Not so much that he wanted his wife back, because that wasn’t the case. Even had a cure for her disease been found, their relationship had ended the day she had flung her knowledge of his Breed status in his face and accused him of not loving her enough to cure her. He’d told her he was a Breed before their wedding, unwilling to go into their marriage with any secrets between them. Just as he’d explained what recessive Breed genetics were. But, he’d realized later, she’d already known.
The tabloid stories had fed her belief that Mating Heat could cure her. The revelation that Chelsea’s uncle Ray had been aiding the Genetics Council resulted in the proof that Ray had actually pushed Lauren into believing the stories. Ray had preyed on Lauren’s fears and her desperation to live, with the information he’d gained on mating and the mating hormone’s ability to reverse diseases most often incurable.
The final year of Lauren’s life had been hell on both her and Cullen. She’d been so desperate to live, and he’d understood that desperation. But a Breed didn’t control mating; he couldn’t call it up or force its retreat. And in her final moments that knowledge had consumed her with rage.
After her death, Cullen had deliberately isolated himself, not because of the overwhelming grief everyone assumed, but because he couldn’t forget that he had loved her when they married, only to pay the ultimate price for giving someone that much of himself.
Even here, in the house he’d bought after Lauren’s death, he’d kept his life as barren as possible. He’d worked, slept and ate when he needed to. He’d fucked when the urge couldn’t be denied, but he hadn’t formed relationships.

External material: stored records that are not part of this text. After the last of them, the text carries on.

-- ==== Sys2Proof/Laws/Memory.lean ====
section
/-! SUPPORT. Memory: what a read gives after a write, and that every memory operation keeps the canonical form. -/

namespace Sys2Proof.Machine

/-- A lower bound may be lowered. -/
theorem Memory.wfFrom_mono (m : Memory) {lo lo' : Nat} (h : lo' ≤ lo) (w : Memory.wfFrom lo m = true) :
    Memory.wfFrom lo' m = true := by
  cases m with
  | nil => rfl
  | cons e m =>
    simp only [Memory.wfFrom, Bool.and_eq_true, decide_eq_true_eq] at w ⊢
    exact ⟨⟨by omega, w.1.2⟩, w.2⟩

/-- Below the first address nothing is listed. -/
theorem Memory.read_below (m : Memory) {lo x : Nat} (w : Memory.wfFrom lo m = true) (h : x < lo) :
    m.read x = Config.unlistedByte := by
  cases m with
  | nil => rfl
  | cons e m =>
    simp only [Memory.wfFrom, Bool.and_eq_true, decide_eq_true_eq] at w
    simp only [Memory.read]
    rw [if_pos (by omega)]

/-- A write at or above the bound keeps the canonical form. -/
theorem Memory.wfFrom_write (m : Memory) (x : Nat) (v : Octet) {lo : Nat} (w : Memory.wfFrom lo m = true) (h : lo ≤ x) :
    Memory.wfFrom lo (m.write x v) = true := by
  induction m generalizing lo with
  | nil =>
    simp only [Memory.write]
    split
    · rfl
    · rename_i hv
      simp [Memory.wfFrom, h, hv]
  | cons e m ih =>
    obtain ⟨a, b⟩ := e
    simp only [Memory.wfFrom, Bool.and_eq_true, decide_eq_true_eq] at w
    simp only [Memory.write]
    split
    · rename_i hx
      split
      · simp only [Memory.wfFrom, Bool.and_eq_true, decide_eq_true_eq]; exact w
      · rename_i hv
        simp only [Memory.wfFrom, Bool.and_eq_true, decide_eq_true_eq]
        exact ⟨⟨h, by simp [hv]⟩, ⟨by omega, w.1.2⟩, w.2⟩
    · split
      · rename_i hx
        split
        · exact Memory.wfFrom_mono m (by omega) w.2
        · rename_i hv
          simp only [Memory.wfFrom, Bool.and_eq_true, decide_eq_true_eq]
          subst hx
          exact ⟨⟨h, by simp [hv]⟩, w.2⟩
      · simp only [Memory.wfFrom, Bool.and_eq_true, decide_eq_true_eq]
        exact ⟨w.1, ih w.2 (by omega)⟩

/-- A read after a write: the byte written at its address, every other byte as before. -/
theorem Memory.read_write (m : Memory) (x : Nat) (v : Octet) (y : Nat) {lo : Nat} (w : Memory.wfFrom lo m = true) :
    (m.write x v).read y = if y = x then v else m.read y := by
  induction m generalizing lo with
  | nil =>
    simp only [Memory.write]
    by_cases hv : v = Config.unlistedByte
    · simp [hv, Memory.read]
    · rw [if_neg hv]
      simp only [Memory.read]
      by_cases h1 : y < x
      · rw [if_pos h1, if_neg (by omega)]
      · rw [if_neg h1]
  | cons e m ih =>
    obtain ⟨a, b⟩ := e
    simp only [Memory.wfFrom, Bool.and_eq_true, decide_eq_true_eq] at w
    have below : ∀ z, z < a + 1 → Memory.read m z = Config.unlistedByte := fun z hz => Memory.read_below m w.2 hz
    simp only [Memory.write]
    by_cases h1 : x < a
    · rw [if_pos h1]
      by_cases hv : v = Config.unlistedByte
      · rw [if_pos hv]
        by_cases hy : y = x
        · subst hy; simp only [Memory.read]; rw [if_pos h1, hv]; simp
        · rw [if_neg hy]
      · rw [if_neg hv]
        simp only [Memory.read]
        by_cases h2 : y < x
        · rw [if_pos h2, if_neg (by omega), if_pos (by omega)]
        · rw [if_neg h2]
    · rw [if_neg h1]
      by_cases h2 : x = a
      · subst h2
        rw [if_pos rfl]
        by_cases hv : v = Config.unlistedByte
        · rw [if_pos hv]
          by_cases hy : y = x
          · subst hy; rw [if_pos rfl, below y (by omega), hv]
          · rw [if_neg hy]
            simp only [Memory.read]
            by_cases h3 : y < x
            · rw [if_pos h3, below y (by omega)]
            · rw [if_neg h3, if_neg hy]
        · rw [if_neg hv]
          simp only [Memory.read]
          by_cases h3 : y < x
          · rw [if_pos h3, if_neg (by omega), if_pos h3]
          · rw [if_neg h3, if_neg h3]
            by_cases h4 : y = x
            · rw [if_pos h4, if_pos h4]
            · rw [if_neg h4, if_neg h4, if_neg h4]
      · rw [if_neg h2]
        simp only [Memory.read]
        by_cases h3 : y < a
        · rw [if_pos h3, if_pos h3, if_neg (by omega)]
        · rw [if_neg h3, if_neg h3]
          by_cases h4 : y = a
          · rw [if_pos h4, if_pos h4, if_neg (by omega)]
          · rw [if_neg h4, if_neg h4]
            exact ih w.2

/-! ### The canonical form is kept -/

theorem Memory.wf_nil : Memory.wf [] = true := rfl

theorem Memory.wf_write (m : Memory) (x : Nat) (v : Octet) (w : m.wf = true) : (m.write x v).wf = true :=
  Memory.wfFrom_write m x v w (Nat.zero_le x)

theorem Memory.wf_stores (m : Memory) (l : List (BusAddress × Octet)) (w : m.wf = true) : (m.stores l).wf = true := by
  unfold Memory.stores
  induction l generalizing m with
  | nil => exact w
  | cons p l ih => exact ih _ (Memory.wf_write m _ _ w)

theorem Memory.wf_writeWord (m : Memory) (a : Nat) (v : Word) (w : m.wf = true) : (m.writeWord a v).wf = true := by
  unfold Memory.writeWord
  exact Memory.wf_write _ _ _ (Memory.wf_write _ _ _ (Memory.wf_write _ _ _ (Memory.wf_write _ _ _ w)))

/-- A read after a byte write, in the canonical form. -/
theorem Memory.wf_read_write (m : Memory) (x : Nat) (v : Octet) (y : Nat) (w : m.wf = true) :
    (m.write x v).read y = if y = x then v else m.read y := Memory.read_write m x v y w

/-- A word write leaves every byte outside its four as it was. -/
theorem Memory.read_writeWord_outside (m : Memory) (a : Nat) (v : Word) (y : Nat) (w : m.wf = true)
    (h : y < a ∨ a + 4 ≤ y) : (m.writeWord a v).read y = m.read y := by
  unfold Memory.writeWord
  have w1 := Memory.wf_write m a (wordByte v 0) w
  have w2 := Memory.wf_write _ (a + 1) (wordByte v 1) w1
  have w3 := Memory.wf_write _ (a + 2) (wordByte v 2) w2
  rw [Memory.wf_read_write _ _ _ _ w3, if_neg (by omega), Memory.wf_read_write _ _ _ _ w2, if_neg (by omega),
    Memory.wf_read_write _ _ _ _ w1, if_neg (by omega), Memory.wf_read_write _ _ _ _ w, if_neg (by omega)]

/-- The four bytes of a word, put together, are the word. -/
theorem wordOf_wordByte (v : Word) : wordOf (wordByte v 0) (wordByte v 1) (wordByte v 2) (wordByte v 3) = v := by
  apply BitVec.eq_of_getLsbD_eq
  intro i hi
  simp only [wordOf, wordByte, BitVec.getLsbD_append, BitVec.getLsbD_setWidth, BitVec.getLsbD_ushiftRight]
  have h : i < 8 ∨ (8 ≤ i ∧ i < 16) ∨ (16 ≤ i ∧ i < 24) ∨ (24 ≤ i ∧ i < 32) := by omega
  rcases h with h | h | h | h
  · simp [show i < 8 by omega]
  · simp [show ¬ i < 8 by omega, show i - 8 < 8 by omega, show 8 + (i - 8) = i by omega]
  · simp [show ¬ i < 8 by omega, show ¬ i - 8 < 8 by omega, show i - 8 - 8 < 8 by omega, show 16 + (i - 8 - 8) = i by omega]
  · simp [show ¬ i < 8 by omega, show ¬ i - 8 < 8 by omega, show ¬ i - 8 - 8 < 8 by omega,
      show 24 + (i - 8 - 8 - 8) = i by omega]
    intro; omega

/-- Byte 0 of a word of four bytes. -/
@[simp] theorem wordByte_wordOf_zero (a b c d : Octet) : wordByte (wordOf a b c d) 0 = a := by
  apply BitVec.eq_of_getLsbD_eq
  intro i hi
  simp only [wordOf, wordByte, BitVec.getLsbD_append, BitVec.getLsbD_setWidth, BitVec.getLsbD_ushiftRight]
  simp [hi, show 0 + i = i by omega]

/-- Byte 1 of a word of four bytes. -/
@[simp] theorem wordByte_wordOf_one (a b c d : Octet) : wordByte (wordOf a b c d) 1 = b := by
  apply BitVec.eq_of_getLsbD_eq
  intro i hi
  simp only [wordOf, wordByte, BitVec.getLsbD_append, BitVec.getLsbD_setWidth, BitVec.getLsbD_ushiftRight]
  simp [hi, show ¬ 8 + i < 8 by omega, show 8 + i - 8 = i by omega]

/-- Byte 2 of a word of four bytes. -/
@[simp] theorem wordByte_wordOf_two (a b c d : Octet) : wordByte (wordOf a b c d) 2 = c := by
  apply BitVec.eq_of_getLsbD_eq
  intro i hi
  simp only [wordOf, wordByte, BitVec.getLsbD_append, BitVec.getLsbD_setWidth, BitVec.getLsbD_ushiftRight]
  simp [hi, show ¬ 16 + i < 8 by omega, show ¬ 16 + i - 8 < 8 by omega, show 16 + i - 8 - 8 = i by omega]

/-- Byte 3 of a word of four bytes. -/
@[simp] theorem wordByte_wordOf_three (a b c d : Octet) : wordByte (wordOf a b c d) 3 = d := by
  apply BitVec.eq_of_getLsbD_eq
  intro i hi
  simp only [wordOf, wordByte, BitVec.getLsbD_append, BitVec.getLsbD_setWidth, BitVec.getLsbD_ushiftRight]
  simp [hi, show ¬ 24 + i < 8 by omega, show ¬ 24 + i - 8 < 8 by omega, show ¬ 24 + i - 8 - 8 < 8 by omega, show 24 + i - 8 - 8 - 8 = i by omega]

/-- A number and its low byte name the same octet. -/
theorem octet_mod (n : Nat) : octet (n % 256) = BitVec.ofNat 8 n := by
  apply BitVec.eq_of_toNat_eq
  simp [octet]

/-- A word written reads back. -/
theorem Memory.readWord_writeWord (m : Memory) (a : Nat) (v : Word) (w : m.wf = true) : (m.writeWord a v).readWord a = v := by
  have w1 := Memory.wf_write m a (wordByte v 0) w
  have w2 := Memory.wf_write _ (a + 1) (wordByte v 1) w1
  have w3 := Memory.wf_write _ (a + 2) (wordByte v 2) w2
  unfold Memory.readWord Memory.writeWord
  simp only [Memory.wf_read_write _ _ _ _ w3, Memory.wf_read_write _ _ _ _ w2, Memory.wf_read_write _ _ _ _ w1,
    Memory.wf_read_write _ _ _ _ w]
  simp
  exact wordOf_wordByte v

end Sys2Proof.Machine
end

The sound of the shower was a faint pulse of life in the house and Chelsea’s presence a vivid splash of color against the dull shadows of the rooms.
She too was a reminder of his failures, though, in some ways. Because she was his mate, and that wild independence she possessed wasn’t going to change. It was such a part of her that she’d never be able to contain it. And because Lauren had known that even though she wasn’t his mate, still, she had known his mate was close.